::: Data for review :::

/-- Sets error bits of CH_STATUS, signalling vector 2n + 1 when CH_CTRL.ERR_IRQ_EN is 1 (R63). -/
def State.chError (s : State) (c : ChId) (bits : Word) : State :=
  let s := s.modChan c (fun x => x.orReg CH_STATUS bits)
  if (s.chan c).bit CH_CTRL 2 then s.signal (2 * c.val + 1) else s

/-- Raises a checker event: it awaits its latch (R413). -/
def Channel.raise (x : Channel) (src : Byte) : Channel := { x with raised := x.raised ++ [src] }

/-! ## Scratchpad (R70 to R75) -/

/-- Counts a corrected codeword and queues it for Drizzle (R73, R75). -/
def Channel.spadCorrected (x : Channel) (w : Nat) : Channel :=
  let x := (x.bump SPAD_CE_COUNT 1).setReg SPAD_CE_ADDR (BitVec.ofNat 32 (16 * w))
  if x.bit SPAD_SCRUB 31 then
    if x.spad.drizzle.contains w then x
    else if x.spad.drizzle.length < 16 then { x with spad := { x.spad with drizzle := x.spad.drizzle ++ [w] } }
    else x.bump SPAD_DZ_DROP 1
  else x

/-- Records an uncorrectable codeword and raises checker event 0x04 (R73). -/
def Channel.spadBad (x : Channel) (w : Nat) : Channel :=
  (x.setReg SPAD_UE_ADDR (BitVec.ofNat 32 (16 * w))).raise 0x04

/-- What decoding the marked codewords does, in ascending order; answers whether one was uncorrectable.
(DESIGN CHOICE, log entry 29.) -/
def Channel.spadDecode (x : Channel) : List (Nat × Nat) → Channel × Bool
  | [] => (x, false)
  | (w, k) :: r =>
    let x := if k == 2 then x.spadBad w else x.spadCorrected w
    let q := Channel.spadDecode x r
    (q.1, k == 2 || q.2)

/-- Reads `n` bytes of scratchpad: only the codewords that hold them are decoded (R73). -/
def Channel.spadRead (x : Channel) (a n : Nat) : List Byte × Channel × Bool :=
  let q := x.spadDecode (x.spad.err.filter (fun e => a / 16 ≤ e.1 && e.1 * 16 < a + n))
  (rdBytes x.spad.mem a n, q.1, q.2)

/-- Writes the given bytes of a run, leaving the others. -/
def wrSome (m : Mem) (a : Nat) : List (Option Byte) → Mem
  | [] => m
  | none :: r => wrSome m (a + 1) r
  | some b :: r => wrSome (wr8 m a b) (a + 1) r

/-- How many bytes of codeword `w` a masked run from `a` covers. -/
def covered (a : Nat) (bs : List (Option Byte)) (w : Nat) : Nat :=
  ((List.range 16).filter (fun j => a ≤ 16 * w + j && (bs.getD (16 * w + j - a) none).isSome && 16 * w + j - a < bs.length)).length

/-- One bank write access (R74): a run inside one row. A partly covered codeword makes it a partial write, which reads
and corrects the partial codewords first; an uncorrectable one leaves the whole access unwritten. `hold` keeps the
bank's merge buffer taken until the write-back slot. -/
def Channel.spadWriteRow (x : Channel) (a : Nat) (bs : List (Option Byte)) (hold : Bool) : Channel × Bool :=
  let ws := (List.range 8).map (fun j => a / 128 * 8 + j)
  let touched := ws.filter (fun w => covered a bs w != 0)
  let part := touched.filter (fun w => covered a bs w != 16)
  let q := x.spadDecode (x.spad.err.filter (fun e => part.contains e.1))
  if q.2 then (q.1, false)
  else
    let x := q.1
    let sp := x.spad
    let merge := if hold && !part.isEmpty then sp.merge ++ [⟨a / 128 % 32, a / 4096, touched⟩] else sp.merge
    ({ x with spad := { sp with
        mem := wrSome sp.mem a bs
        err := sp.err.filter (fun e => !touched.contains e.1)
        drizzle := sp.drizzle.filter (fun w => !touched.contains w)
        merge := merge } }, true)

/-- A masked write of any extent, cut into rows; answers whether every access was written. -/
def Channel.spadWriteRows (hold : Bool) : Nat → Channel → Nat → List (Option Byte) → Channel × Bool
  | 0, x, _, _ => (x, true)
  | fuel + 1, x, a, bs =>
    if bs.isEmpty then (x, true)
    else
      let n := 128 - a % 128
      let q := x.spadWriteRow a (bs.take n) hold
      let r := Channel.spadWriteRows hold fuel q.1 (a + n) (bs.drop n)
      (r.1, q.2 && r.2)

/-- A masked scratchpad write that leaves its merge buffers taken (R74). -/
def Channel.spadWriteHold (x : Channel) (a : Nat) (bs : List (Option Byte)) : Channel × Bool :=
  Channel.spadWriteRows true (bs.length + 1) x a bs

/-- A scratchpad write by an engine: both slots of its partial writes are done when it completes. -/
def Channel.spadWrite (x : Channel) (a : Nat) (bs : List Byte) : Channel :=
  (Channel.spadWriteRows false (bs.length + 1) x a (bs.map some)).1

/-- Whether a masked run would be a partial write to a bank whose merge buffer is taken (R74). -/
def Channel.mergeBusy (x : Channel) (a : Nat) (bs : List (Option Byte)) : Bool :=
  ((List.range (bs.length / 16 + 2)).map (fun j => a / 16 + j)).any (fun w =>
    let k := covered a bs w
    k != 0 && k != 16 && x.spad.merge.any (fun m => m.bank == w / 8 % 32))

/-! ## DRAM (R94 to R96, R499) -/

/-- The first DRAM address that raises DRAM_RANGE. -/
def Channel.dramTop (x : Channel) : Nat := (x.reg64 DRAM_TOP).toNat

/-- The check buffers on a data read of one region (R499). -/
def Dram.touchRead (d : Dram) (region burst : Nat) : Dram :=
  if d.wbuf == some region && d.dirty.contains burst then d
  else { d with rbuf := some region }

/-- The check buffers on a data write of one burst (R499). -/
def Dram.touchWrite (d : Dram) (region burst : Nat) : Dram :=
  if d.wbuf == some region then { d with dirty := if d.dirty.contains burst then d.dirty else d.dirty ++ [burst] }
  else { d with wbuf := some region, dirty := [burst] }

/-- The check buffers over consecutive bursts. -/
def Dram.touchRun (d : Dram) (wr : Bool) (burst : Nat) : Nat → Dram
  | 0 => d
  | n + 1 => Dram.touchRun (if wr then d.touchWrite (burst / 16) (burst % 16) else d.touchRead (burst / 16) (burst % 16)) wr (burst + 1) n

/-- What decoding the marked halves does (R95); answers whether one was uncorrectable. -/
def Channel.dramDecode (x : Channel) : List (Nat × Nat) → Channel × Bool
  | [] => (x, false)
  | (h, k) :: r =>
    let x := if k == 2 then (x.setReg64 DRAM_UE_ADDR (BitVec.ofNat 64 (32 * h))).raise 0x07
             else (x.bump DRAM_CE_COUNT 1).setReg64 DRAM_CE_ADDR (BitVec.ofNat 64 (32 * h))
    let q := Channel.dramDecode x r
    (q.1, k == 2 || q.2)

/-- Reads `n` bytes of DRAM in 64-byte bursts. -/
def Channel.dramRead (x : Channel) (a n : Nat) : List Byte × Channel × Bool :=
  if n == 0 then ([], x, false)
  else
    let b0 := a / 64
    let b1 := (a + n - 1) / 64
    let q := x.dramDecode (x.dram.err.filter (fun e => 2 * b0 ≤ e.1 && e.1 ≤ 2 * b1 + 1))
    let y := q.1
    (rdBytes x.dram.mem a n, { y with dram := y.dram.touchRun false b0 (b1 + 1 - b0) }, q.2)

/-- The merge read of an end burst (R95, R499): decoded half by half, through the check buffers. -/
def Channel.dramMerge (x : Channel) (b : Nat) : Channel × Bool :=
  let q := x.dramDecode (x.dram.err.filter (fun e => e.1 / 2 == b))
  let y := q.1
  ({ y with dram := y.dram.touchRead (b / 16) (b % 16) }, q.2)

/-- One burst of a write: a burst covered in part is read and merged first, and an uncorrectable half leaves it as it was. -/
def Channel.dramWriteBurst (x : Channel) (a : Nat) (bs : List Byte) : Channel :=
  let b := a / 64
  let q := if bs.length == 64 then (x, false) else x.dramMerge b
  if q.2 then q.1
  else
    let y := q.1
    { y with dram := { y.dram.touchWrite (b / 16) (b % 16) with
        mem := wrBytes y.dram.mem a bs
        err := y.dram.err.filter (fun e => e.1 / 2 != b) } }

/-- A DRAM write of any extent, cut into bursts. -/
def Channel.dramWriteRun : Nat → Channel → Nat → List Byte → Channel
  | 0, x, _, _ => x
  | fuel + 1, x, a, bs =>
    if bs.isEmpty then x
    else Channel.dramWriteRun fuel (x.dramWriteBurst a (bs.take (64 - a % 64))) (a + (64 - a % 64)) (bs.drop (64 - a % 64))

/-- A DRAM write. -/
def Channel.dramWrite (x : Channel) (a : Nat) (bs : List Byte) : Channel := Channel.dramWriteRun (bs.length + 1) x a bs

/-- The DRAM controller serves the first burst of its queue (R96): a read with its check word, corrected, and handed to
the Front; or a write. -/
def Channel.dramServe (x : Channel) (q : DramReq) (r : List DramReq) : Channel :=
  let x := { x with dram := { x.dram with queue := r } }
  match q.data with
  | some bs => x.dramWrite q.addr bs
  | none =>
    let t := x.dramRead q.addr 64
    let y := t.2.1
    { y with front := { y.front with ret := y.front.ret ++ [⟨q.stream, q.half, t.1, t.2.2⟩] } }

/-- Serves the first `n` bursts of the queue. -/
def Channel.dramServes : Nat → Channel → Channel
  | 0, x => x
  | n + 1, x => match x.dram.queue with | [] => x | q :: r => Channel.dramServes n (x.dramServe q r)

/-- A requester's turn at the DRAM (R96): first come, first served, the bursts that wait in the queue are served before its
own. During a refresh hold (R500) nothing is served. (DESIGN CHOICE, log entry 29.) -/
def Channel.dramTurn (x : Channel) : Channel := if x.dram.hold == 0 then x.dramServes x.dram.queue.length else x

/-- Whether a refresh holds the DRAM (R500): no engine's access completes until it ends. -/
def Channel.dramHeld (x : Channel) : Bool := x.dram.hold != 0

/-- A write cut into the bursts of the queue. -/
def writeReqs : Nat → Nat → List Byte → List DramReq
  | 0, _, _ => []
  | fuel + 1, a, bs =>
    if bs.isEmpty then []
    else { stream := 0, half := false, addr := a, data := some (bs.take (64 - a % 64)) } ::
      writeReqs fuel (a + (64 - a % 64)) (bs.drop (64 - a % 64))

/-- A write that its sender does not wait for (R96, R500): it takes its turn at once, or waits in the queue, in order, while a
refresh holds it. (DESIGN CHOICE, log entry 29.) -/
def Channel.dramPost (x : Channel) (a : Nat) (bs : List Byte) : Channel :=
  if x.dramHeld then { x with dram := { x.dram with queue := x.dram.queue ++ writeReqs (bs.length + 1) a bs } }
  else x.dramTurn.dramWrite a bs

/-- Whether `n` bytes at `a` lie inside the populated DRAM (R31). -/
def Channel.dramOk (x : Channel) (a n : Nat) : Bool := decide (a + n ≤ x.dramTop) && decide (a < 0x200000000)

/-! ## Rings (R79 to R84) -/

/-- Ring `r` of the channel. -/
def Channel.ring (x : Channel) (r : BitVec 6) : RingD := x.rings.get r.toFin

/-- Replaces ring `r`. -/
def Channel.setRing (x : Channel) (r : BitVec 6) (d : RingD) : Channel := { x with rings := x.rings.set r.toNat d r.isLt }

:::

## Your objective
Pull out every line above that holds the word "completes".

## Exercise answer
/-- A scratchpad write by an engine: both slots of its partial writes are done when it completes. -/
/-- Whether a refresh holds the DRAM (R500): no engine's access completes until it ends. -/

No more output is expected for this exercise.